Гость в студии – председатель правления Московского
общественного благотворительного фонда “Социальное партнёрство”,
член Независимого экспертно-правового совета, председатель
Общественного совета при министре юстиции, правозащитник
Валерий Васильевич Борщёв.
– Вы были на заседании в Кремле. Какие впечатления?
Валерий Борщёв: Да, я на нем делал доклад. Очень серьёзная встреча,
очень деловая, хорошо, что мы выбрали какие-то ключевые
проблемы, одна из которых – проблема общественного контроля
над местами заключения. Закон этот многострадальный. Я
являюсь его автором, проект подготовил ещё в 1998 году,
в 1999 году Дума приняла его в трёх чтениях, но тогда,
увы, правительство оказалось не готовым и заблокировало
его через Совет Федерации. В настоящее время подготовлен
новый вариант закона, который тоже тяжело идёт.
– А почему тяжело идет? Кто мешает?
Валерий Борщёв: Мешают, естественно, те структуры, над которыми
будет устанавливаться контроль. Прежде всего, это МВД.
Почему выделяю МВД? Потому, что вначале Минюст тоже был
против, но с Минюстом мы стали вести довольно серьезную
работу, налаживать партнёрские отношения, и общественный
контроль де-факто над тюрьмами и колониями уже появился
в каких-то определённых регионах. К тому же в Уголовно-исправительном
кодексе есть статья, которая даёт право общественным объединениям
осуществлять такой контроль, это ст. 23.
Кстати, систему общественного контроля я смоделировал
с английской системы. В Великобритании при каждой тюрьме
существуют и уже более 100 лет действуют Советы визитёров.
В них входят простые граждане, которые со связкой ключей
на бедре постоянно ходят по тюрьмах и контролируют ситуацию.
– Из кого они формируются?
Валерий Борщёв: Из обычных граждан: учителей, врачей, пенсионеров,
предпринимателей…
– То есть как суд присяжных?
Валерий Борщёв: Нет. Например, вас волнует то, что творится в
тюрьме, вы приходите и говорите, что хотите этим заняться.
Естественно, вы проходите подготовку, обучение…
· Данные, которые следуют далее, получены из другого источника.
-- ==== Sys2Proof/Machine/Lynx.lean ====
section
/-! DEFINITION. The Lynx engines (R334 to R360, R463): arithmetic, placement, jobs and their schedule, verdicts, masks
and degradation, and the Lynx commands. (DEDUCED, log entry 36). -/

namespace Sys2Proof.Machine

/-! ### Arithmetic (R335, R336, R345) -/

/-- Saturate to `n` bits, noting whether the value changed. -/
def satFlag (n : Nat) (x : Int) (f : Bool) : Int × Bool := (satS n x, f || clipsS n x)

/-- The int32 accumulator over the products, each add saturating. -/
def tileAcc : List (Int × Int) → Int × Bool → Int × Bool
  | [], a => a
  | p :: r, a => tileAcc r (satFlag 32 (a.1 + p.1 * p.2) a.2)

/-- An activation table (R336). -/
def lutMap (wide : Bool) (t : List Int) (x : Int) : Int :=
  if t.isEmpty then x
  else if wide then
    let i := ((x + 32768) / 256).toNat
    let f := (x + 32768) % 256
    roundEvenDiv (t.getD i 0 * (256 - f) + t.getD (i + 1) 0 * f) 256
  else t.getD (x + 128).toNat 0

/-- One output element and whether any step saturated. -/
def tileOut (e : TileElem) : Int × Bool :=
  let a := tileAcc (e.xs.zip e.ws) (e.bias, false)
  let y := roundEvenDiv (a.1 * e.mult) (2 ^ (31 + e.shift)) + e.zp
  let r := satFlag (if e.wide then 16 else 8) y a.2
  (lutMap e.wide e.lut r.1, r.2)

/-- The predicted speech magnitude of a code (R345). -/
def speechOf (code : Nat) : Rat := if code = 0 then 0 else Config.speechMag code

/-- The mask of a bin (R345): predicted mask code, speech code, CORR, and |X_b|. -/
def maskBin (m sh d : Nat) (x : Rat) : Rat :=
  let mh : Rat := (m : Rat) / 255
  if x = 0 then mh else max (mh - (d : Rat) / 255) (min mh (speechOf sh / x))

/-! ### Engines, programs, jobs -/

/-- Lynx and Fog have power and clock (R83). -/
def railOn (s : State) : Bool := s.isSet PWR_STATUS_FOG_ON

/-- Engine n is powered, enabled and not in FAULT. -/
def engineRuns (s : State) (n : Nat) : Bool := s.getB PWR_STATUS_LYNX_ON n && s.isSet (LYNX_CTRL_EN n) && s.getF (LYNX_CTRL_STATE n) != 3

/-- The program of a handle; an unloaded one is none. -/
def lynxProg (s : State) (h : Nat) : Option LynxProg := (s.lynx.progs.find? (fun e => e.1 == h)).map (·.2)

/-- A handle names a program that commands can name. -/
def progLive (s : State) (h : Nat) : Bool := match lynxProg s h with | some p => !p.gone | none => false

/-- Handles of an engine's programs. -/
def progsOf (s : State) (n : Nat) : List (Nat × LynxProg) := s.lynx.progs.filter (fun e => e.1 % 8 == n)

def State.setJobs (s : State) (l : List LynxJob) : State := { s with lynx := { s.lynx with jobs := l } }
def State.setProgs (s : State) (t : Tab LynxProg) : State := { s with lynx := { s.lynx with progs := t } }

/-- Jobs of an engine. -/
def jobsOf (s : State) (n : Nat) : List LynxJob := s.lynx.jobs.filter (fun j => j.engine == n)

/-- Identities of the jobs whose tiles are in flight on an engine, oldest first. -/
def inflOf (s : State) (n : Nat) : List Nat := tabGet [] n s.lynx.infl
def State.setInfl (s : State) (n : Nat) (l : List Nat) : State :=
  { s with lynx := { s.lynx with infl := tabPut [] n l s.lynx.infl } }

/-- Local SRAM not placed (R338): 65,536 bytes are reserved once a program is loaded. -/
def localFree (s : State) (n : Nat) : Nat :=
  match progsOf s n with
  | [] => 2097152
  | l => 2097152 - 65536 - l.foldl (fun a e => a + e.2.sram) 0

/-- Bring an engine's registers up to date. -/
def lynxShow (n : Nat) (s : State) : State :=
  let q := (jobsOf s n).length
  let f := (inflOf s n).length
  let st := if s.getF (LYNX_CTRL_STATE n) = 3 then 3 else if !s.getB PWR_STATUS_LYNX_ON n then 0
    else if q != 0 || f != 0 then 2 else 1
  let s := (s.setF (LYNX_CTRL_STATE n) st).setF (LYNX_JOB_PUSH_DEPTH n) (min q 32)
  let s := (s.setF (LYNX_INFL_NOW n) f).maxF (LYNX_INFL_MAX n) f
  s.setF (LYNX_LOCAL_FREE_BYTES n) (localFree s n)

/-- A program that no job and no stream uses any more leaves (R348, R352). -/
def progPrune (s : State) : State :=
  let used := fun h => s.lynx.jobs.any (fun j => j.prog == h)
    || s.lynx.strs.any (fun e => e.2.prog == some h && (s.strm e.1).opened)
  forN 8 lynxShow (s.setProgs (s.lynx.progs.filter (fun e => !e.2.gone || used e.1)))

/-- EDF (R344): the earlier deadline, then the lower stream slot, then one-shot jobs in submission order. -/
def jobBefore (a b : LynxJob) : Bool :=
  decide (a.dl < b.dl) || (a.dl == b.dl && (decide (a.slot < b.slot) || (a.slot == b.slot && decide (a.id < b.id))))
– Наверное, проверку? А вдруг я преступник?
Валерий Борщёв: В Великобритании действует хорошее правило, которое
мы тоже ввели в наш закон: нельзя контролировать ту тюрьму,
где у тебя есть родственники, знакомые, то есть где у
тебя есть какой-то личный интерес. Подобное исключается.
Однако ты можешь быть визитёром, но в другой тюрьме. Там
эта система работает, люди достаточно активны.
Ведущий программы И. Гмыза и правозащитник В. Борщёв
В нашей стране ситуация в тюрьмах волнует тоже немалую
часть людей, ибо каждому у нас хороша известна поговорка
“от тюрьмы и от сумы не зарекайся”. В России каждый четвертый
мужчины отсидел в тюрьме. Ситуация уникальная. Вообще
наша страна в этом отношении отличается от всех других
стран. Сейчас, слава Богу, мы уступили пальму первенства
по числу заключенных США, но все равно заключенных у нас
огромное количество. И как бы единственный метод борьбы
с правонарушениями у нас – это сажать, сажать, сажать.
Помните, что говорил Глеб Жеглов? “Вор должен сидеть в
тюрьме”. Но это – ложная установка. Не всякий вор…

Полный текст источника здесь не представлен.